WHAT YOU ARE ASKED TO DO:
Which lines of the entries below include "Prod"? List them all.

Segment Start: THE INPUT

-- ==== Sys2Proof/Laws/Container.lean ====
section
/-! SUPPORT. The laws of the container (30_encoding.md R87 to R94): numbers in bytes, what `DEC.PARSE` accepts, and that
`ENC.SERIALIZE` writes a container. -/

namespace Sys2Proof.Machine

theorem ofNat8_toNat (x : Nat) : (BitVec.ofNat 8 x).toNat = x % 256 := by simp

theorem be16_bytes16 (v : Nat) (h : v < 2 ^ 16) : be16 (BitVec.ofNat 8 (v / 256)) (BitVec.ofNat 8 v) = v := by
  simp only [be16, ofNat8_toNat]
  omega

theorem bytes16_be16 (a b : Byte) : bytes16 (be16 a b) = [a, b] := by
  have ha := a.isLt
  have hb := b.isLt
  have h1 : BitVec.ofNat 8 (be16 a b / 256) = a := by
    apply BitVec.eq_of_toNat_eq
    rw [ofNat8_toNat, be16]
    omega
  have h2 : BitVec.ofNat 8 (be16 a b) = b := by
    apply BitVec.eq_of_toNat_eq
    rw [ofNat8_toNat, be16]
    omega
  rw [bytes16, h1, h2]

theorem be32_bytes32 (v : Nat) (h : v < 2 ^ 32) :
    be32 (BitVec.ofNat 8 (v / 2 ^ 24)) (BitVec.ofNat 8 (v / 2 ^ 16)) (BitVec.ofNat 8 (v / 2 ^ 8)) (BitVec.ofNat 8 v) = v := by
  simp only [be32, ofNat8_toNat]
  omega

theorem be32_lt (a b c d : Byte) : be32 a b c d < 2 ^ 32 := by
  have ha := a.isLt
  have hb := b.isLt
  have hc := c.isLt
  have hd := d.isLt
  unfold be32
  omega

theorem bytes32_be32 (a b c d : Byte) : bytes32 (be32 a b c d) = [a, b, c, d] := by
  have ha := a.isLt
  have hb := b.isLt
  have hc := c.isLt
  have hd := d.isLt
  have h1 : BitVec.ofNat 8 (be32 a b c d / 2 ^ 24) = a := by
    apply BitVec.eq_of_toNat_eq; rw [ofNat8_toNat, be32]; omega
  have h2 : BitVec.ofNat 8 (be32 a b c d / 2 ^ 16) = b := by
    apply BitVec.eq_of_toNat_eq; rw [ofNat8_toNat, be32]; omega
  have h3 : BitVec.ofNat 8 (be32 a b c d / 2 ^ 8) = c := by
    apply BitVec.eq_of_toNat_eq; rw [ofNat8_toNat, be32]; omega
  have h4 : BitVec.ofNat 8 (be32 a b c d) = d := by
    apply BitVec.eq_of_toNat_eq; rw [ofNat8_toNat, be32]; omega
  rw [bytes32, h1, h2, h3, h4]

/-! Sequences of reads. -/

theorem memRead_append (rd : Nat → Byte) (a m n : Nat) : memRead rd a (m + n) = memRead rd a m ++ memRead rd (a + m) n := by
  simp only [memRead, List.range_add, List.map_append, List.map_map]
  congr 1
  apply List.map_congr_left
  intro i _
  simp [Nat.add_assoc]

theorem memRead_cons (rd : Nat → Byte) (a n : Nat) : memRead rd a (n + 1) = rd a :: memRead rd (a + 1) n := by
  rw [Nat.add_comm n 1, memRead_append]
  rfl

/-- A sequence of reads that is two sequences one after the other. -/
theorem memRead_split {rd : Nat → Byte} {a n : Nat} {x y : List Byte} (h : memRead rd a n = x ++ y) :
    n = x.length + y.length ∧ memRead rd a x.length = x ∧ memRead rd (a + x.length) y.length = y := by
  have hl := congrArg List.length h
  simp at hl
  subst hl
  rw [memRead_append] at h
  obtain ⟨h1, h2⟩ := List.append_inj h (by simp)
  exact ⟨rfl, h1, h2⟩

theorem memRead_congr {rd rd' : Nat → Byte} {a n : Nat} (h : ∀ i, a ≤ i → i < a + n → rd i = rd' i) :
    memRead rd a n = memRead rd' a n := by
  unfold memRead
  apply List.map_congr_left
  intro i hi
  rw [List.mem_range] at hi
  exact h _ (by omega) (by omega)

/-! `DEC.PARSE`. -/

/-- The entry loop accepts entries (R176). -/
theorem parseEntries_of_field {rd : Nat → Byte} {len : Nat} (es : List Entry) (p m : Nat) (h : EntriesField es (memRead rd p m))
    (hlen : p + m ≤ len) : parseEntries rd len es.length p = some (es, p + m) := by
  induction es generalizing p m with
  | nil =>
    simp only [EntriesField] at h
    have : m = 0 := by simpa using congrArg List.length h
    subst this
    rfl
  | cons e es ih =>
    obtain ⟨f, rest, hm, ⟨h1, h255, c, rfl, hcl, hcb⟩, hr⟩ := h
    obtain ⟨hmn, hf, hrest⟩ := memRead_split hm
    have hfl : (e.sym :: BitVec.ofNat 8 e.bits.length :: c).length = 2 + ceil8 e.bits.length := by simp [hcl]; omega
    rw [hfl] at hmn hf hrest
    have hf' := hf
    rw [show 2 + ceil8 e.bits.length = ceil8 e.bits.length + 1 + 1 by omega, memRead_cons, memRead_cons] at hf'
    simp only [List.cons.injEq] at hf'
    obtain ⟨hs, hl, hc⟩ := hf'
    have hL : (rd (p + 1)).toNat = e.bits.length := by rw [hl, ofNat8_toNat]; omega
    have := ih (p + (2 + ceil8 e.bits.length)) rest.length (by rw [hrest]; exact hr) (by omega)
    rw [List.length_cons]
    unfold parseEntries
    rw [hL, if_neg (by omega), if_neg (by omega), if_neg (by omega)]
    rw [show p + 2 + ceil8 e.bits.length = p + (2 + ceil8 e.bits.length) by omega, this]
    simp only [hs]
    rw [show p + 2 = p + 1 + 1 by omega, hc, hcb]
    congr 2
    omega

/-- What the entry loop accepts is entries (R176). -/
theorem field_of_parseEntries {rd : Nat → Byte} {len k p q : Nat} {es : List Entry}
    (h : parseEntries rd len k p = some (es, q)) :
    es.length = k ∧ p ≤ q ∧ (q ≤ len ∨ p = q) ∧ EntriesField es (memRead rd p (q - p)) := by
  induction k generalizing p es with
  | zero =>
    simp only [parseEntries, Option.some.injEq, Prod.mk.injEq] at h
    obtain ⟨rfl, rfl⟩ := h
    refine ⟨rfl, Nat.le_refl _, Or.inr rfl, ?_⟩
    simp [EntriesField, memRead]
  | succ k ih =>
    unfold parseEntries at h
    split at h
    · simp at h
    · rename_i hroom
      split at h
      · simp at h
      · rename_i hL0
        split at h
        · simp at h
        · rename_i hroom2
          set L := (rd (p + 1)).toNat with hLdef
          cases hrec : parseEntries rd len k (p + 2 + ceil8 L) with
          | none => simp [hrec] at h
          | some r =>
            obtain ⟨es', q'⟩ := r
            simp only [hrec, Option.some.injEq, Prod.mk.injEq] at h
            obtain ⟨rfl, rfl⟩ := h
            obtain ⟨h1, h2, h3, h4⟩ := ih hrec
            refine ⟨by simp [h1], by omega, Or.inl (by omega), ?_⟩
            have hbl : (codeBits (memRead rd (p + 2) (ceil8 L)) L).length = L := codeBits_length _ _
            refine ⟨memRead rd p (2 + ceil8 L), memRead rd (p + 2 + ceil8 L) (q' - (p + 2 + ceil8 L)), ?_, ?_, h4⟩
            · rw [show p + 2 + ceil8 L = p + (2 + ceil8 L) by omega, ← memRead_append]
              congr 1
              omega
            · have hL255 : L ≤ 255 := by have := (rd (p + 1)).isLt; omega
              refine ⟨by rw [hbl]; omega, by rw [hbl]; exact hL255, memRead rd (p + 2) (ceil8 L), ?_, ?_, ?_⟩
              · rw [show 2 + ceil8 L = ceil8 L + 1 + 1 by omega, memRead_cons, memRead_cons, hbl]
                congr 2
                apply BitVec.eq_of_toNat_eq
                rw [ofNat8_toNat, ← hLdef]
                omega
              · rw [hbl, memRead_length]
              · rw [hbl]

/-- `DEC.PARSE` accepts a container, and reads its parts (R176). -/
theorem parseHeader_of_container {rd : Nat → Byte} {len : Nat} {es : List Entry} {n : Nat} {pay : List Byte}
    (h : Container (memRead rd 0 len) es n pay) :
    parseHeader rd len = some { k := es.length, entries := es, n := n, payOff := len - pay.length } ∧
      memRead rd (len - pay.length) pay.length = pay ∧ pay.length ≤ len := by
  obtain ⟨hk, hn, b, hb, hc⟩ := h
  have hkm : Config.kMax = 256 := rfl
  obtain ⟨hl1, hK, hrest⟩ := memRead_split hc
  obtain ⟨hl2, hB, hrest2⟩ := memRead_split hrest
  obtain ⟨hl3, hN, hP⟩ := memRead_split hrest2
  have l16 : (bytes16 es.length).length = 2 := rfl
  have l32 : (bytes32 n).length = 4 := rfl
  rw [l16] at hl1 hK hB hN hP
  rw [l32] at hl3 hN hP
  have hK' := hK
  rw [show (2 : Nat) = 0 + 1 + 1 by rfl, memRead_cons, memRead_cons, bytes16] at hK'
  simp only [List.cons.injEq] at hK'
  obtain ⟨k0, k1, -⟩ := hK'
  have hN' := hN
  rw [show (4 : Nat) = 0 + 1 + 1 + 1 + 1 by rfl, memRead_cons, memRead_cons, memRead_cons, memRead_cons, bytes32] at hN'
  simp only [List.cons.injEq] at hN'
  obtain ⟨n0, n1, n2, n3, -⟩ := hN'
  simp only [Nat.zero_add] at *
  have hbe : be16 (rd 0) (rd 1) = es.length := by rw [k0, k1]; exact be16_bytes16 _ (by omega)
  have hpe := parseEntries_of_field (len := len) es 2 b.length (by rw [hB]; exact hb) (by omega)
  refine ⟨?_, ?_, by omega⟩
  · unfold parseHeader
    rw [if_neg (by omega), hbe, if_neg (by omega), hpe]
    simp only
    rw [if_neg (by omega)]
    congr 2
    · rw [n0, n1, n2, n3]
      exact be32_bytes32 n hn
    · omega
  · have : len - pay.length = 2 + b.length + 4 := by omega
    rw [this]
    exact hP

/-- What `DEC.PARSE` accepts is a container (R176). -/
theorem container_of_parseHeader {rd : Nat → Byte} {len : Nat} {h : Header} (hp : parseHeader rd len = some h) :
    ∃ pay, Container (memRead rd 0 len) h.entries h.n pay ∧ h.k = h.entries.length ∧ h.payOff + pay.length = len := by
  unfold parseHeader at hp
  split at hp
  · simp at hp
  · rename_i h2
    split at hp
    · simp at hp
    · rename_i hk
      cases hpe : parseEntries rd len (be16 (rd 0) (rd 1)) 2 with
      | none => simp [hpe] at hp
      | some r =>
        obtain ⟨es, p⟩ := r
        simp only [hpe] at hp
        split at hp
        · simp at hp
        · rename_i hroom
          simp only [Option.some.injEq] at hp
          subst hp
          obtain ⟨e1, e2, -, e4⟩ := field_of_parseEntries hpe
          refine ⟨memRead rd (p + 4) (len - (p + 4)), ⟨by simp only; omega, be32_lt _ _ _ _, memRead rd 2 (p - 2), e4, ?_⟩, e1.symm, ?_⟩
          · simp only
            rw [e1, bytes16_be16, bytes32_be32]
            have hA : [rd 0, rd 1] = memRead rd 0 2 := rfl
            have hB : [rd p, rd (p + 1), rd (p + 2), rd (p + 3)] = memRead rd p 4 := rfl
            rw [hA, hB, ← memRead_append]
            conv_rhs => rw [show p = 2 + (p - 2) by omega]
            rw [show 2 + (p - 2) - 2 = p - 2 by omega, ← memRead_append]
            have := memRead_append rd 0 2 (p - 2 + (4 + (len - (2 + (p - 2) + 4))))
            rw [Nat.zero_add] at this
            rw [← this]
            congr 1
            omega
          · simp only [memRead_length]
            omega

/-! `ENC.SERIALIZE`. -/

theorem entriesField_append {es ds : List Entry} {b c : List Byte} (h1 : EntriesField es b) (h2 : EntriesField ds c) :
    EntriesField (es ++ ds) (b ++ c) := by
  induction es generalizing b with
  | nil =>
    simp only [EntriesField] at h1
    subst h1
    simpa using h2
  | cons e es ih =>
    obtain ⟨f, rest, rfl, hf, hr⟩ := h1
    exact ⟨f, rest ++ c, by simp, hf, ih hr⟩

/-- The encoder's entries (R89, R161). -/
theorem entriesField_encoder (code : Table Bits) (h : ∀ s, (code.bits s).length ≤ 255) :
    EntriesField (codeEntries code) ((List.range 256).flatMap (entryBytes code)) := by
  have key : ∀ l : List Nat, EntriesField
      (l.filterMap (fun s => if 0 < (code.bits s).length then some ({ sym := BitVec.ofNat 8 s, bits := code.bits s } : Entry) else none))
      (l.flatMap (entryBytes code)) := by
    intro l
    induction l with
    | nil => rfl
    | cons s l ih =>
      rw [List.flatMap_cons]
      by_cases hs : 0 < (code.bits s).length
      · rw [List.filterMap_cons_some (b := ({ sym := BitVec.ofNat 8 s, bits := code.bits s } : Entry)) (by simp [hs])]
        have h255 := h s
        refine ⟨entryBytes code s, l.flatMap (entryBytes code), rfl, ⟨hs, h255, packbits (code.bits s), ?_, ?_, ?_⟩, ih⟩
        · rw [entryBytes, if_pos hs]
        · exact packbits_length _ (by omega)
        · exact codeBits_packbits _ (by omega)
      · rw [List.filterMap_cons_none (by simp [hs]), entryBytes, if_neg hs]
        exact ih
  exact key (List.range 256)

/-- What `ENC.SERIALIZE` writes is a container (R161, R87). -/
theorem container_of_encoder (code : Table Bits) (h : ∀ s, (code.bits s).length ≤ 255) (n : Nat) (hn : n < 2 ^ 32)
    (pay : List Byte) : Container (containerBytes (codeEntries code).length n code pay) (codeEntries code) n pay := by
  refine ⟨?_, hn, _, entriesField_encoder code h, rfl⟩
  have := List.length_filterMap_le (fun s => if 0 < (code.bits s).length then
    some ({ sym := BitVec.ofNat 8 s, bits := code.bits s } : Entry) else none) (List.range 256)
  simpa [codeEntries, Config.kMax] using this

end Sys2Proof.Machine
end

Segment End: THE INPUT

EXERCISE SOLUTION:
    simp only [parseEntries, Option.some.injEq, Prod.mk.injEq] at h
            simp only [hrec, Option.some.injEq, Prod.mk.injEq] at h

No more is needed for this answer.